* PROBLEM DETAILS
When the line containing "variable (R : Type)" appears in the entries below, begin printing there and stop after the line containing "exact congrArg Except.ok hmean"; print each of those lines exactly and no other line.

* MATERIAL PROVIDED
-- ==== Sys2Proof/Laws/Exec.lean ====
section
/-! SUPPORT. What the shape of a command can do, said once: a fault with no other effect, or the effect and the advance
of `cpc` (`10_state.md` R26, `60_exceptions.md` R227, R228). -/

namespace Sys2Proof.Laws

open Sys2Proof.Machine

/-! ### The first fault of a list of checks -/

@[simp] theorem firstFault_nil : firstFault [] = none := rfl

@[simp] theorem firstFault_some (f : FaultCode) (rest : List (Option FaultCode)) :
    firstFault (some f :: rest) = some f := rfl

@[simp] theorem firstFault_none (rest : List (Option FaultCode)) :
    firstFault (none :: rest) = firstFault rest := rfl

/-- No check fails exactly when each one passes. -/
theorem firstFault_eq_none (cs : List (Option FaultCode)) : firstFault cs = none ↔ ∀ c ∈ cs, c = none := by
  induction cs with
  | nil => simp
  | cons c cs ih => cases c <;> simp [ih]

/-! ### A guarded command -/

theorem guarded_fault {cs : List (Option FaultCode)} {f : FaultCode} (eff : State → State) (s : State)
    (h : firstFault cs = some f) : guarded cs eff s = .next (s.raise f) := by
  simp [guarded, h]

theorem guarded_pass {cs : List (Option FaultCode)} (eff : State → State) (s : State)
    (h : firstFault cs = none) : guarded cs eff s = .next (eff s).advance := by
  simp [guarded, h]

/-- A guarded command always answers a next state, one of two. -/
theorem guarded_cases {cs : List (Option FaultCode)} {eff : State → State} {s : State}
    {o : Host.Outcome State Fault Refusal} (h : guarded cs eff s = o) :
    (∃ f, firstFault cs = some f ∧ o = .next (s.raise f)) ∨
      (firstFault cs = none ∧ o = .next (eff s).advance) := by
  subst h
  cases hf : firstFault cs with
  | some f => exact .inl ⟨f, rfl, guarded_fault eff s hf⟩
  | none => exact .inr ⟨rfl, guarded_pass eff s hf⟩

/-! ### The checks -/

theorem orderCheck_eq_none (par : Params) (m : Nat) : orderCheck par m = none ↔ m ≤ par.mmax := by
  simp [orderCheck]

theorem orderCheck_some (par : Params) (m : Nat) (h : par.mmax < m) : orderCheck par m = some .order := by
  simp [orderCheck, h]

theorem sizeCheck_eq_none (d : Desc) (m : Nat) : sizeCheck d m = none ↔ d.len.toNat ≤ 2^m := by
  simp [sizeCheck]

theorem sizeCheck_some (d : Desc) (m : Nat) (h : 2^m < d.len.toNat) : sizeCheck d m = some .size := by
  simp [sizeCheck, h]

theorem addrCheck_eq_none (v : Bool) : addrCheck v = none ↔ v = true := by
  cases v <;> simp [addrCheck]

@[simp] theorem addrCheck_true : addrCheck true = none := rfl

@[simp] theorem addrCheck_false : addrCheck false = some .addr := rfl

end Sys2Proof.Laws
end

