-- ==== Sys2Proof/Laws/PerInstr.lean ====
section
/-! SUPPORT. The per-instruction family `OpcodeField`: the word of a well-formed command has its opcode in bits [31:28]
(`30_encoding.md` R71, R72). -/

namespace Sys2Proof.Laws

/-- The opcode of a command (R71). -/
def opcode : Instr → Nat
  | .halt => 0x0
  | .setd _ _ => 0x1
  | .brtab _ => 0x2
  | .brperm _ => 0x3
  | .bflyF _ _ => 0x4
  | .bflyI _ _ => 0x4
  | .fftB _ => 0x5
  | .fftI _ => 0x5
  | .fftC _ => 0x5
  | .ifft _ => 0x6
  | .qshift _ => 0x7

/-- The opcode field of the word of a well-formed command is the command's opcode. -/
def OpcodeField.Statement (i : Instr) : Prop := i.wf = true → bits (encode i) 31 28 = opcode i

/-- Bits [31:28] of a word given as a number. -/
theorem bits_opcode (n : Nat) (h : n < 2^32) : bits (BitVec.ofNat 32 n) 31 28 = n / 2^28 := by
  simp only [bits, BitVec.toNat_ofNat]; omega

namespace OpcodeField

theorem halt : Statement .halt := fun _ => by decide

theorem setd (rd : Reg) (imm : BitVec 24) : Statement (.setd rd imm) := fun _ => by
  have := imm.isLt
  cases rd <;> (simp only [encode, opcode, Reg.num]; rw [bits_opcode _ (by omega)]; omega)

theorem brtab (m : Nat) : Statement (.brtab m) := fun h => by
  simp only [Instr.wf, orderFits, decide_eq_true_eq] at h
  simp only [encode, opcode]; rw [bits_opcode _ (by omega)]; omega

theorem brperm (m : Nat) : Statement (.brperm m) := fun h => by
  simp only [Instr.wf, orderFits, decide_eq_true_eq] at h
  simp only [encode, opcode]; rw [bits_opcode _ (by omega)]; omega

theorem bflyF (e k : Nat) : Statement (.bflyF e k) := fun h => by
  simp only [Instr.wf, orderFits, exponentFits, Bool.and_eq_true, decide_eq_true_eq] at h
  simp only [encode, opcode]; rw [bits_opcode _ (by omega)]; omega

theorem bflyI (e k : Nat) : Statement (.bflyI e k) := fun h => by
  simp only [Instr.wf, orderFits, exponentFits, Bool.and_eq_true, decide_eq_true_eq] at h
  simp only [encode, opcode]; rw [bits_opcode _ (by omega)]; omega

theorem fftB (m : Nat) : Statement (.fftB m) := fun h => by
  simp only [Instr.wf, orderFits, decide_eq_true_eq] at h
  simp only [encode, opcode]; rw [bits_opcode _ (by omega)]; omega

theorem fftI (m : Nat) : Statement (.fftI m) := fun h => by
  simp only [Instr.wf, orderFits, decide_eq_true_eq] at h
  simp only [encode, opcode]; rw [bits_opcode _ (by omega)]; omega

theorem fftC (m : Nat) : Statement (.fftC m) := fun h => by
  simp only [Instr.wf, orderFits, decide_eq_true_eq] at h
  simp only [encode, opcode]; rw [bits_opcode _ (by omega)]; omega

theorem ifft (m : Nat) : Statement (.ifft m) := fun h => by
  simp only [Instr.wf, orderFits, decide_eq_true_eq] at h
  simp only [encode, opcode]; rw [bits_opcode _ (by omega)]; omega

theorem qshift (m : Nat) : Statement (.qshift m) := fun h => by
  simp only [Instr.wf, orderFits, decide_eq_true_eq] at h
  simp only [encode, opcode]; rw [bits_opcode _ (by omega)]; omega

end OpcodeField

end Sys2Proof.Laws
end

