/-- Pixels are bytes, so the square of a shift is a binary64 integer. -/
theorem sq_shift_lt : (c * c).natAbs < 2^53 := by
  have hpixel := hdiff 0 (Nat.pos_of_mul_pos_right hpix) 0 (Nat.pos_of_mul_pos_left hpix)
  have hp := (p.at 0 0 0).isLt
  have hq := (q.at 0 0 0).isLt
  have hc : c.natAbs < 256 := by omega
  rw [Int.natAbs_mul]
  exact (Nat.mul_lt_mul'' hc hc).trans (by norm_num)

theorem toReal_ofInt_sq_shift : F64.toReal (F64.ofInt (c * c)) = (c : ℝ)^2 := by
  rw [F64.toReal, (ofInt_exact (sq_shift_lt hdiff hpix)).2, Int.cast_mul, Int.cast_pow, Int.cast_ofNat,
    mul_div_cancel_right₀ _ (by positivity), Int.cast_mul, sq]

variable (R : Type) (hrows : q.rows = p.rows) (hcols : q.cols = p.cols)
include hrows hcols

theorem mse_f64_shift : mse f64Tier (R := R) (.byte p) (.byte q) = .ok (F64.ofInt (c * c)) := by
  have hmean : F64.mean (squares p q) = F64.ofInt (c * c) := by
    rw [squares_of_shift hdiff, mean_replicate _ _ hpix, Int.natAbs_of_nonneg (mul_self_nonneg c)]
  rw [mse_byte f64Tier R hpix hrows hcols]
  exact congrArg Except.ok hmean

theorem mse_ideal_shift : mse idealTier (R := R) (.byte p) (.byte q) = .ok ((c : ℝ)^2) := by
  have hcount : ((p.rows * p.cols : Nat) : ℝ) ≠ 0 := Nat.cast_ne_zero.2 hpix.ne'
  rw [mse_ideal R hpix hrows hcols, squares_of_shift hdiff, List.sum_replicate, smul_eq_mul, Nat.cast_mul,
    mul_div_cancel_left₀ _ hcount, Nat.cast_natAbs, abs_of_nonneg (mul_self_nonneg c), Int.cast_mul, sq]

variable (log10 : F64 → F64) (eps : EpsPsnr)

/-- Both tiers give the ceiling for a shift whose square lies below the epsilon. -/
theorem metrics_of_small_shift (hsmall : (c : ℝ)^2 < eps.1) :
    psnr f64Tier log10 eps (R := R) (.byte p) (.byte q) = .ok (F64.ofInt 100) ∧
    psnrExact eps (R := R) (.byte p) (.byte q) = .ok 100 ∧
    fidelityReport f64Tier log10 eps (R := R) (.byte p) (.byte q) = .ok (F64.ofInt (c * c), F64.ofInt 100) ∧
    fidelityReport idealTier (Real.logb 10) eps (R := R) (.byte p) (.byte q) = .ok ((c : ℝ)^2, (100 : ℝ)) := by
  obtain ⟨hpsnr, hreport⟩ := metrics_of_below log10 eps (mse_f64_shift hdiff hpix R hrows hcols)
    ((toReal_ofInt_sq_shift hdiff hpix).trans_lt hsmall)
  obtain ⟨hexact, hreport'⟩ := metrics_of_below (Real.logb 10) eps (mse_ideal_shift hdiff hpix R hrows hcols) hsmall
  rw [show idealTier.num.ofInt 100 = (100 : ℝ) from Int.cast_ofNat 100] at hexact hreport'
  exact ⟨hpsnr, hexact, hreport, hreport'⟩

/-- Both tiers give the formula for every other shift. -/
theorem metrics_of_large_shift (hlarge : eps.1 ≤ (c : ℝ)^2) :
    let v := F64.mul (F64.ofInt 10) (log10 (F64.div (F64.ofInt 65025) (F64.ofInt (c * c))))
    let w : ℝ := 10 * Real.logb 10 (255^2 / (c : ℝ)^2)
    psnr f64Tier log10 eps (R := R) (.byte p) (.byte q) = .ok v ∧
    psnrExact eps (R := R) (.byte p) (.byte q) = .ok w ∧
    fidelityReport f64Tier log10 eps (R := R) (.byte p) (.byte q) = .ok (F64.ofInt (c * c), v) ∧
    fidelityReport idealTier (Real.logb 10) eps (R := R) (.byte p) (.byte q) = .ok ((c : ℝ)^2, w) := by
  obtain ⟨hpsnr, hreport⟩ := metrics_of_not_below log10 eps (mse_f64_shift hdiff hpix R hrows hcols)
    (hlarge.trans_eq (toReal_ofInt_sq_shift hdiff hpix).symm).not_gt
  obtain ⟨hexact, hreport'⟩ :=
    metrics_of_not_below (Real.logb 10) eps (mse_ideal_shift hdiff hpix R hrows hcols) hlarge.not_gt
  have hformula : (((10 : Int) : ℝ) * Real.logb 10 (((65025 : Int) : ℝ) / (c : ℝ)^2)) =
      10 * Real.logb 10 (255^2 / (c : ℝ)^2) := by norm_num
  simp only [hformula] at hpsnr hreport hexact hreport'
  exact ⟨hpsnr, hexact, hreport, hreport'⟩

end

/-! ### Kernels and the filter step (`47_host_software.md` R200 to R205) -/

theorem coe_sqDist (size i j : Nat) :
    (sqDist size i j : Int) = ((i : Int) - (size / 2 : Nat))^2 + ((j : Int) - (size / 2 : Nat))^2 :=
  Int.toNat_of_nonneg (by positivity)

theorem sqDist_comm (size i j : Nat) : sqDist size j i = sqDist size i j := by
  rw [sqDist, sqDist, add_comm]

@[simp] theorem sqDist_centre (size : Nat) : sqDist size (size / 2) (size / 2) = 0 := by
  simp [sqDist]

/-- No entry is farther from the centre than the corner `(0, 0)`. -/
theorem sqDist_le_corner {size i j : Nat} (hi : i < size) (hj : j < size) : sqDist size i j ≤ 2 * (size / 2)^2 := by
  have hside : ∀ k < size, ((k : Int) - (size / 2 : Nat))^2 ≤ ((size / 2 : Nat) : Int)^2 := fun k hk =>
    sq_le_sq' (by omega) (by omega)
  have hdist : (sqDist size i j : Int) ≤ (2 * (size / 2)^2 : Nat) := by
    rw [coe_sqDist, Nat.cast_mul, Nat.cast_pow, Nat.cast_ofNat]
    linarith [hside i hi, hside j hj]
  exact_mod_cast hdist

section
variable {size i j : Nat} (hi : i < size) (hj : j < size)
include hi hj

theorem bandKernel_at (num : Numerics) (passes : Nat → Bool) : (bandKernel num size passes).at num.czero i j =
    { re := num.ofInt (if passes (sqDist size i j) then 1 else 0), im := num.ofInt 0 } :=
  at_tabulate hi hj _ _

theorem idealLPF_f64_at (radius : Rat) : (idealLPF f64Numerics size radius).at f64Numerics.czero i j =
    { re := if 0 ≤ radius ∧ (sqDist size i j : Rat) ≤ radius^2 then F64.ofInt 1 else 0, im := 0 } := by
  rw [idealLPF, bandKernel_at hi hj, sq]
  simp only [decide_eq_true_eq, apply_ite F64.ofInt, ofInt_zero]

theorem idealLPFExact_at (radius : ℝ) : (idealLPFExact size radius).at idealNumerics.czero i j =
    { re := if Real.sqrt (sqDist size i j) ≤ radius then 1 else 0, im := 0 } := by
  rw [idealLPFExact, bandKernel_at hi hj]
  simp [apply_ite]

theorem idealLPFExact_at_of_corner {radius : ℝ} (hradius : ((size / 2 : Nat) : ℝ) * Real.sqrt 2 ≤ radius) :
    (idealLPFExact size radius).at idealNumerics.czero i j = { re := 1, im := 0 } := by
  have hdist : Real.sqrt (sqDist size i j) ≤ ((size / 2 : Nat) : ℝ) * Real.sqrt 2 := by
    rw [Real.sqrt_le_left (by positivity), mul_pow, Real.sq_sqrt (by norm_num), mul_comm]
    exact_mod_cast sqDist_le_corner hi hj
  rw [idealLPFExact_at hi hj, if_pos (hdist.trans hradius)]

theorem gaussianLPFExact_at {sigma : ℝ} (hsigma : 0 < sigma) : ∃ k, gaussianLPFExact size sigma = .ok k ∧
    k.at idealNumerics.czero i j = { re := gaussianEntry size sigma i j, im := 0 } :=
  ⟨_, if_pos hsigma, at_tabulate hi hj _ _⟩
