-- ==== Sys2Proof/Machine/Decoder.lean ====
section
/-! DEFINITION. The decoder: DECODE (43_decode R180–R185). -/

namespace Sys2Proof.Machine

/-- The symbol a character decodes to, s[i] = w[4:0] of its DecROM word (R180). -/
def charSymbol (p : Params) (c : Byte) : Symbol := romSymbol (decRom p.lowercase c)

/-- Whether a character is outside the decode ROM's valid set (R182). -/
def isSentinel (p : Params) (c : Byte) : Bool := decRom p.lowercase c == sentinel

/-- Whether position i is bad: by the sentinel (R182), or at i = 0, when P_STRICT_SYM0 = 1, by a symbol above 7
(R183). -/
def isBad (p : Params) (t : Text) (i : Fin 26) : Bool :=
  isSentinel p t[i.val] || (i.val == 0 && p.strictSym0 && decide (7 < (charSymbol p t[i.val]).toNat))

/-- The lowest bad index, scanning left to right (R180, R182). -/
def firstBad (p : Params) (t : Text) : Option (Fin 26) := (List.finRange 26).find? (fun i => isBad p t i)

/-- Bit assembly: W' = {s0, ..., s25}, V' = W'[127:0], BIN'[k] = V'[127-8k : 120-8k] (R87). -/
def assemble (sym : Fin 26 → Symbol) : Identifier :=
  ofNumeric ((joinBE sym : BitVec (5 * 26)).setWidth 128)

/-- The identifier value of a text all of whose characters are good (R180). -/
def valueOf (p : Params) (t : Text) : Identifier := assemble (fun i => charSymbol p t[i.val])

/-- `Exec(0x03)` (R180): the length check first (R181), then the character check (R182, R183), then the value. -/
def decodeResult (p : Params) (len : BitVec 16) (t : Text) : CmdResult :=
  if len ≠ 26#16 then .raise .invalidLength 0xFF#8
  else
    match firstBad p t with
    | some i => .raise .invalidCharacter (BitVec.ofNat 8 i.val)
    | none => .done { bin := some (valueOf p t), txt := none, txtLen := none }

/-- DECODE (R180): the unit's commit of it. -/
def execDecode (s : State) : Host.Outcome State Fault Refusal :=
  .next (unitCommit s (decodeResult s.params s.txtLen s.txt))

end Sys2Proof.Machine
end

* ANSWER TO THE PROBLEM
variable (R : Type) (hrows : q.rows = p.rows) (hcols : q.cols = p.cols)
include hrows hcols

theorem mse_f64_shift : mse f64Tier (R := R) (.byte p) (.byte q) = .ok (F64.ofInt (c * c)) := by
  have hmean : F64.mean (squares p q) = F64.ofInt (c * c) := by
    rw [squares_of_shift hdiff, mean_replicate _ _ hpix, Int.natAbs_of_nonneg (mul_self_nonneg c)]
  rw [mse_byte f64Tier R hpix hrows hcols]
  exact congrArg Except.ok hmean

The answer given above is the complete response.